Collected data entries:
########################################

-- ==== Sys2Proof/Tests/Slice0.lean ====
section
/-! SUPPORT. The model's own tests: ill-formed terms, words written out from 30_encoding.md, one-step vectors from
95_test_vectors.md, and for each statement with hypotheses a concrete state that meets them. Every expected value is
taken from the spec file named beside it. -/

namespace Sys2Proof.Tests

open Sys2Proof Sys2Proof.Machine

/-! ## Building states -/

/-- TC1 of 95_test_vectors.md. -/
def tc1 : Params := ⟨1, 3, 2, 3⟩

/-- The shortest instance that R8 allows with `CLK_PER_US` = 1: durations 1, 2 and 1. -/
def tcMin : Params := ⟨1, 1, 2, 1⟩

/-- A cycle's inputs without reset: the line and the word on the port. -/
def cyc (dq : Bool) (bus : BusWord) : Inputs := ⟨false, dq, bus⟩

/-- `nop` (R84) with the line at a level. -/
def nop (dq : Bool) : Inputs := cyc dq 0x000000000#36

/-- A TC1 machine with a record and the inputs to come. -/
def mach (r : Regs) (env : List Inputs) : State := ⟨tc1, r, 0, env, 0⟩

/-- A record as an acquisition has it, in a phase with a count and the two synchronizer levels. -/
def inPhase (ph : Phase) (n : BitVec 32) (s1 s2 : Bool) : Regs :=
  { Regs.reset with st := ph, tcnt := n, sync1 := s1, sync2 := s2 }

/-- Does an outcome go on, to a state with a property? -/
def goesTo (o : Host.Outcome State Fault Refusal) (f : State → Bool) : Bool :=
  match o with
  | .next t => f t
  | .fault _ => false
  | .refused _ => false

/-- The word that the host holds after a transaction. -/
def reads (o : Host.Outcome State Fault Refusal) (w : Word) : Bool := goesTo o (fun t => t.rdata == w)

/-- The record after an outcome. -/
def leaves (o : Host.Outcome State Fault Refusal) (r : Regs) : Bool := goesTo o (fun t => t.regs == r)

/-! ## Well-formedness: the one check, R70 -/

theorem test_wf_refuses_read_with_data : (Instr.rdStatus 1).wellFormed = false := by decide
theorem test_wf_refuses_every_read_with_data :
    [Instr.rdCtrl 1, .rdTemp 2, .rdHum 4, .rdTimeout 8, .rdRsvd5 1, .rdRsvd6 1, .rdRsvd7 0x80000000].all
      (fun i => !i.wellFormed) = true := by decide
theorem test_wf_takes_written_forms :
    [Instr.rdStatus 0, .acquire .dht22 true 0, .wrTimeout 1000 0, .wrRsvd7 1].all Instr.wellFormed = true := by decide

/-! ## Decoding, each word written from the encodings of R71, R84 and 95_test_vectors.md 2.5 -/

theorem test_decode_rd_ctrl : decode 0x000000000#36 = .rdCtrl 0 := by decide
theorem test_decode_rd_status : decode 0x100000000#36 = .rdStatus 0 := by decide
theorem test_decode_rd_temp : decode 0x200000000#36 = .rdTemp 0 := by decide
theorem test_decode_rd_hum : decode 0x300000000#36 = .rdHum 0 := by decide
theorem test_decode_rd_timeout : decode 0x400000000#36 = .rdTimeout 0 := by decide
theorem test_decode_rd_rsvd5 : decode 0x500000000#36 = .rdRsvd5 0 := by decide
theorem test_decode_rd_rsvd6 : decode 0x600000000#36 = .rdRsvd6 0 := by decide
theorem test_decode_rd_rsvd7 : decode 0x700000000#36 = .rdRsvd7 0 := by decide
/-- H9. -/
theorem test_decode_acquire_ignored_bits : decode 0x8FFFFFFF9#36 = .acquire .dht11 false 0x1FFFFFFF#29 := by decide
theorem test_decode_acquire_pull : decode 0x800000005#36 = .acquire .dht11 true 0 := by decide
/-- H8. -/
theorem test_decode_ctrl_nop : decode 0x800000006#36 = .ctrlNop 3 := by decide
theorem test_decode_wr_status : decode 0x9FFFFFFFF#36 = .wrStatus 0xFFFFFFFF := by decide
theorem test_decode_wr_temp : decode 0xA00000000#36 = .wrTemp 0 := by decide
theorem test_decode_wr_hum : decode 0xB00000000#36 = .wrHum 0 := by decide
/-- H15. -/
theorem test_decode_wr_timeout : decode 0xC00012345#36 = .wrTimeout 0x2345 1 := by decide
theorem test_decode_wr_rsvd5 : decode 0xD00000007#36 = .wrRsvd5 7 := by decide
theorem test_decode_wr_rsvd6 : decode 0xE00000000#36 = .wrRsvd6 0 := by decide
theorem test_decode_wr_rsvd7 : decode 0xF00000001#36 = .wrRsvd7 1 := by decide
/-- A word bit by bit from R70 and R72: WE = 1, ADDR = 000, 29 reserved bits, PULLUP = 1, VARIANT = 1, START = 1. -/
theorem test_decode_from_fields : decode (1#1 ++ 0b000#3 ++ 0#29 ++ 1#1 ++ 1#1 ++ 1#1) = .acquire .dht22 true 0 := by
  decide
theorem test_decode_rejects_wide_pattern :
    (match decodePattern (2 ^ 36) with | .error .widerThanPort => true | .ok _ => false) = true := by decide
theorem test_decode_table_word : decodeTableWord 40 0xC000003E8 = some (.wrTimeout 1000 0) := by decide
theorem test_decode_bytes :
    (match decodeBytes [0xE8, 0x03, 0x00, 0x00, 0x0C] with | .ok i => i == .wrTimeout 1000 0 | .error _ => false) = true := by
  decide

/-! ## One transaction each, 95_test_vectors.md 2.5 -/

/-- P1's record at cycle 277. -/
def p1End : Regs :=
  { Regs.reset with bitIdx := 40, frame := 0x3C00190055#40, puQ := true, pullEn := true, temp := 2500#32, hum := 6000#32,
                    success := true, done := true }

/-- P5's record at cycle 58. -/
def p5End : Regs :=
  { Regs.reset with bitIdx := 5, varQ := .dht22, done := true, err := .timingError, errPhase := .bitStartL,
                    toLimit := 10#16 }

/-- H1. -/
theorem test_rd_ctrl : reads (exec (.rdCtrl 0) (mach p1End [])) 0 = true := by decide
/-- P1: every low flag, PULL_EN and BIT_IDX. -/
theorem test_rd_status_p1 : reads (exec (.rdStatus 0) (mach p1End [])) 0x00280046#32 = true := by decide
/-- P5: ERR, VARIANT, ERR_PHASE. -/
theorem test_rd_status_p5 : reads (exec (.rdStatus 0) (mach p5End [])) 0x00057032#32 = true := by decide
/-- CV6. -/
theorem test_rd_temp : reads (exec (.rdTemp 0) (mach { p1End with temp := signedWord (-2700) } [])) 0xFFFFF574#32 = true := by
  decide
/-- P1. -/
theorem test_rd_hum : reads (exec (.rdHum 0) (mach p1End [])) 0x00001770#32 = true := by decide
/-- H15. -/
theorem test_rd_timeout : reads (exec (.rdTimeout 0) (mach { p1End with toLimit := 0x2345#16 } [])) 0x00002345#32 = true := by
  decide
/-- H6. -/
theorem test_rd_rsvd5 : reads (exec (.rdRsvd5 0) (mach p1End [])) 0 = true := by decide
theorem test_rd_rsvd6 : reads (exec (.rdRsvd6 0) (mach p1End [])) 0 = true := by decide
theorem test_rd_rsvd7 : reads (exec (.rdRsvd7 0) (mach p1End [])) 0 = true := by decide
/-- H7 after P1: `pull_en` and `to_limit` stay, the Reading is the sentinel. -/
theorem test_acquire_in_idle :
    leaves (exec (.acquire .dht22 true 0) (mach p1End []))
      { Regs.reset with st := .req, varQ := .dht22, puQ := true, pullEn := true } = true := by decide
/-- H11, H10: dropped, in CONVERT. -/
theorem test_acquire_in_convert :
    leaves (exec (.acquire .dht22 false 0) (mach { p1End with st := .convert } [])) { p1End with st := .convert } = true := by
  decide
/-- H8. -/
theorem test_ctrl_nop : leaves (exec (.ctrlNop 3) (mach p1End [])) p1End = true := by decide
/-- H12. -/
theorem test_wr_status : leaves (exec (.wrStatus 0xFFFFFFFF) (mach p1End [])) p1End = true := by decide
/-- H13. -/
theorem test_wr_temp : leaves (exec (.wrTemp 0) (mach p1End [])) p1End = true := by decide
/-- H14. -/
theorem test_wr_hum : leaves (exec (.wrHum 0) (mach p1End [])) p1End = true := by decide
/-- H15. -/
theorem test_wr_timeout :
    leaves (exec (decode 0xC00012345#36) (mach p1End [])) { p1End with toLimit := 0x2345#16 } = true := by decide
theorem test_wr_rsvd5 : leaves (exec (.wrRsvd5 1) (mach p1End [])) p1End = true := by decide
theorem test_wr_rsvd6 : leaves (exec (.wrRsvd6 1) (mach p1End [])) p1End = true := by decide
/-- H16. -/
theorem test_wr_rsvd7 : leaves (exec (.wrRsvd7 1) (mach p1End [])) p1End = true := by decide

/-! ## Checksum and converter, 95_test_vectors.md 2.1 and 2.2 -/

/-- CK1, CK2, CK4, CK5, CK6, CK7, CK9 pass; CK3 and CK8 fail. -/
theorem test_checksum_vectors :
    [checksumOk 0 0 0 0 0, checksumOk 255 255 255 255 252, checksumOk 128 128 0 0 0, checksumOk 128 128 128 128 0,
     checksumOk 255 255 255 3 0, checksumOk 255 255 1 0 255, checksumOk 255 255 2 0 0,
     checksumOk 255 255 255 255 251, checksumOk 60 0 25 0 86]
      = [true, true, true, true, true, true, true, false, false] := by decide
/-- CV2, CV3, CV4, CV14. -/
theorem test_convert_dht11 :
    [convert .dht11 255 255 255 255, convert .dht11 0 0 200 5, convert .dht11 50 150 20 0, convert .dht11 2 88 129 14]
      = [(25755, 25755), (20005, 0), (2000, 5150), (12914, 288)] := by decide
/-- CV6 to CV11, CV15. -/
theorem test_convert_dht22 :
    [convert .dht22 2 88 129 14, convert .dht22 255 255 0 0, convert .dht22 0 0 128 0, convert .dht22 0 0 255 255,
     convert .dht22 0 0 127 255, convert .dht22 0 0 167 6, convert .dht22 165 90 255 0]
      = [(-2700, 6000), (0, 655350), (0, 0), (-327670, 0), (327670, 0), (-99900, 0), (-325120, 423300)] := by decide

########################################

Aim of the exercise. Return, please, the lines of the data from the first through the line containing "Building states -/", both kept, exactly as they stand and nothing more.

Solution for this exercise.
-- ==== Sys2Proof/Tests/Slice0.lean ====
section
/-! SUPPORT. The model's own tests: ill-formed terms, words written out from 30_encoding.md, one-step vectors from
95_test_vectors.md, and for each statement with hypotheses a concrete state that meets them. Every expected value is
taken from the spec file named beside it. -/

namespace Sys2Proof.Tests

open Sys2Proof Sys2Proof.Machine

/-! ## Building states -/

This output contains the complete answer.